Victor fand die Rotkappe bewusstlos in der Wiese liegend. Sie atmete, also lebte sie noch. Der Stein, den Iwan ihr angeblich über die Birne gehauen haben wollte, lag gleich daneben. Die Rotkappe hatte nichtmal eine Platzwunde am Kopf. Zähes Biest, dachte Victor und ging neben ihr in die Hocke. Er hatte heute keine vorgefertigten Bannzettel bei sich. Er wollte live entscheiden, wie mit einer Rotkappe am besten zu verfahren war, wenn er eine vor sich hatte. Iwan hatte gesagt, sie wären gegen die meisten Elemente immun, also fielen Bann-Marken auf dieser Basis schonmal aus. Kurzentschlossen entschied er sich für den stärksten Runen-Bann, den er kannte. Bann-Magie auf der Grundlage von Schriftzeichen war nie verkehrt. Je mehr Zeichen er mit einband, desto stärker wurde die Bann-Marke. Aber natürlich war das nicht unbegrenzt möglich, denn nicht jede Rune passte zu dem Bann, den man beabsichtigte und manche widersprachen sich auch, oder glichen sich gegenseitig aus.

Victor ging in Gedanken das ganze alte Futhark durch, denn diese Zeichen waren mächtiger als das neue Futhark. Fehu stand für Besitz, das war die unumgänglichste Rune von allen, wenn man jemanden versklaven wollte. Thurisaz stand für Macht und Schutzschild. Das war die Meisterrune, die stand für den, der den Sklaven unter Kontrolle halten wollte, für die ausgeübte Macht und den Schutz davor, daß der Untergebene sich gegen seinen Herrn wandte. Ansuz war sicher auch von Nutzen. Die stand für Worte und Kommunikation und würde folglich für Gehorsam sorgen.
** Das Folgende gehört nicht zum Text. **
-- ==== Sys2Proof/Machine/Operands.lean ====
section
/-! DEFINITION. Every operand form: which registers each field of a form accepts and at which width (R22 to R28, R120,
R121, R152, R153, R180, R181, R219, R241), the decode checks on them (R100), reading an operand and writing a result,
and the fixed latencies (R104 to R106). -/

namespace Sys2Proof.Machine

/-! ### TYPE codes (R33) -/

def tyI32 : Nat := 0
def tyU32 : Nat := 1
def tyI64 : Nat := 2
def tyU64 : Nat := 3
def tyI16 : Nat := 4
def tyI8 : Nat := 5
def tyF32 : Nat := 6
def tyF64 : Nat := 7
def tyF16 : Nat := 8
def tyBF16 : Nat := 9
def tyTF32 : Nat := 10
def tyBX8 : Nat := 11
def tyBX6 : Nat := 12
def tyBX4 : Nat := 13

/-- The integer types. -/
def isInt (t : Nat) : Bool := t ≤ 5
/-- The signed integer types. -/
def isSigned (t : Nat) : Bool := t == 0 || t == 2 || t == 4 || t == 5
/-- The block formats. -/
def isBx (t : Nat) : Bool := 11 ≤ t && t ≤ 13
/-- The 64-bit types. -/
def is64 (t : Nat) : Bool := t == 2 || t == 3 || t == 7
/-- F16, BF16, F32 and F64. -/
def isFloat (t : Nat) : Bool := 6 ≤ t && t ≤ 9

/-- The width of a type's value in a register. -/
def tyBits (t : Nat) : Nat :=
  if is64 t then 64 else if t = 4 ∨ t = 8 ∨ t = 9 then 16 else if t = 5 then 8 else 32

/-- The size of a non-BX type in memory (R33). -/
def tySize (t : Nat) : Nat := tyBits t / 8

/-- IT: the effective integer type of the integer class (R120). -/
def intType (t : Nat) : Nat := if isInt t then t else if t = 7 then 3 else 1

/-- p(T) of R9; 0 for an integer type. -/
def precision (t : Nat) : Nat :=
  match t with
  | 6 => 24 | 7 => 53 | 8 => 11 | 9 => 8 | 10 => 11 | 11 => 7 | 12 => 5 | 13 => 3 | _ => 0

/-- The tag that a value entering a register carries: p(TYPE) under a floating TYPE, else 62 (R25, R73). -/
def freshTag (t : Nat) : Tag := if isInt t then 62 else BitVec.ofNat 6 (precision t)

/-! ### Operand specifications -/

/-- How wide an operand is: by TYPE, by IT, by TYPE but never below 32 (lane moves), a fixed width, a named type, or
decided by the record at issue. -/
inductive WidthSpec where
  | ty | it | move | w32 | w64 | src (t : BitVec 4) | elem
  deriving DecidableEq, Repr

/-- One operand field of a form: its code, the register kinds accepted, whether it is read and written. -/
structure OperandSpec where
  code : Code
  v : Bool
  s : Bool
  c0 : Bool
  c : Bool
  width : WidthSpec
  reads : Bool
  writes : Bool
  even : Bool := false
  deriving DecidableEq, Repr

/-- A destination: any register but a constant other than c0. -/
def dAny (d : Code) (w : WidthSpec) : OperandSpec := ⟨d, true, true, true, false, w, false, true, false⟩
/-- A destination that must be a window register. -/
def dV (d : Code) (w : WidthSpec) : OperandSpec := ⟨d, true, false, false, false, w, false, true, false⟩
/-- A uniform destination: an s-register or c0. -/
def dS (d : Code) : OperandSpec := ⟨d, false, true, true, false, .w64, false, true, false⟩
/-- A destination pair of s-registers. -/
def dSEven (d : Code) : OperandSpec := ⟨d, false, true, false, false, .w64, false, true, true⟩
/-- A source of any kind. -/
def rAny (a : Code) (w : WidthSpec) : OperandSpec := ⟨a, true, true, true, true, w, true, false, false⟩
/-- A uniform source: an s- or c-register. -/
def rU (a : Code) (w : WidthSpec) : OperandSpec := ⟨a, false, true, true, true, w, true, false, false⟩
/-- A window-register source. -/
def rV (a : Code) (w : WidthSpec) : OperandSpec := ⟨a, true, false, false, false, w, true, false, false⟩
/-- A source that must be an s-register. -/
def rS (a : Code) : OperandSpec := ⟨a, false, true, false, false, .w64, true, false, false⟩

/-- The source specification of a B operand; a literal names no register. -/
def rB (b : Src) (f : Code → OperandSpec) : List OperandSpec :=
  match b with
  | .reg c => [f c]
  | .lit _ => []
Wunjo bedeutete Freude und Verlässlichkeit. Auch nicht schlecht, wenn der Träger der Bann-Marke einem treu Gefolgschaft leisten sollte. Hagalaz war Verderben, Gefahr und Neubeginn. Damit wurde unterbunden, daß das Opfer sich in sein altes Leben zurücksehnte. Nauthiz, die für Zwang und Schicksal stand, erfüllte den gleichen Zweck. Eiwaz symbolisierte Magie. Damit konnte man unerlaubte Anwendung von Magie, die dem Willen des Meisters widersprach, nachhaltig versiegeln. Tiwaz stand für Recht und Gesetze. Die ultimative Rune für Gehorsamszwänge. Ehwaz, die Zusammenarbeit. Die Erklärung des Nutzens im Sklaverei-Gebrauch erübrigte sich von selbst. Othala stand ebenfalls für Besitz. Und ganz wichtig, Gebo, der Austausch. Diese Rune war unumgänglich, wenn man verhindern wollte, daß sich der Betreffende unerlaubt zwischen seiner menschlichen und seiner Fabelwesen-Form hin und her verwandelte. Victor zählte im Kopf zusammen. 11 Runen, die ins Bild passten. Das sollte genügen, um auch eine Rotkappe in den Griff zu kriegen. Er versuchte vor seinem geistigen Auge den Runen-Zirkel zu visualisieren. Standen sich irgendwelche dieser Zeichen im Kreis gegenüber, so daß sie sich gegenseitig aufhoben? Er glaubte nicht. Das würde ein ziemlich aufwändiges Ding werden. Er sollte sich besser beeilen, bevor die Rotkappe wieder zu sich kam. Er zückte einen Kugelschreiber und zeichnete direkt auf die Haut des Wesens. Das würde auch gehen. Einen Notizblock zum Vorzeichnen, um es dann mit Magie auf den Körper zu übertragen, hatte er gerade nicht zur Hand.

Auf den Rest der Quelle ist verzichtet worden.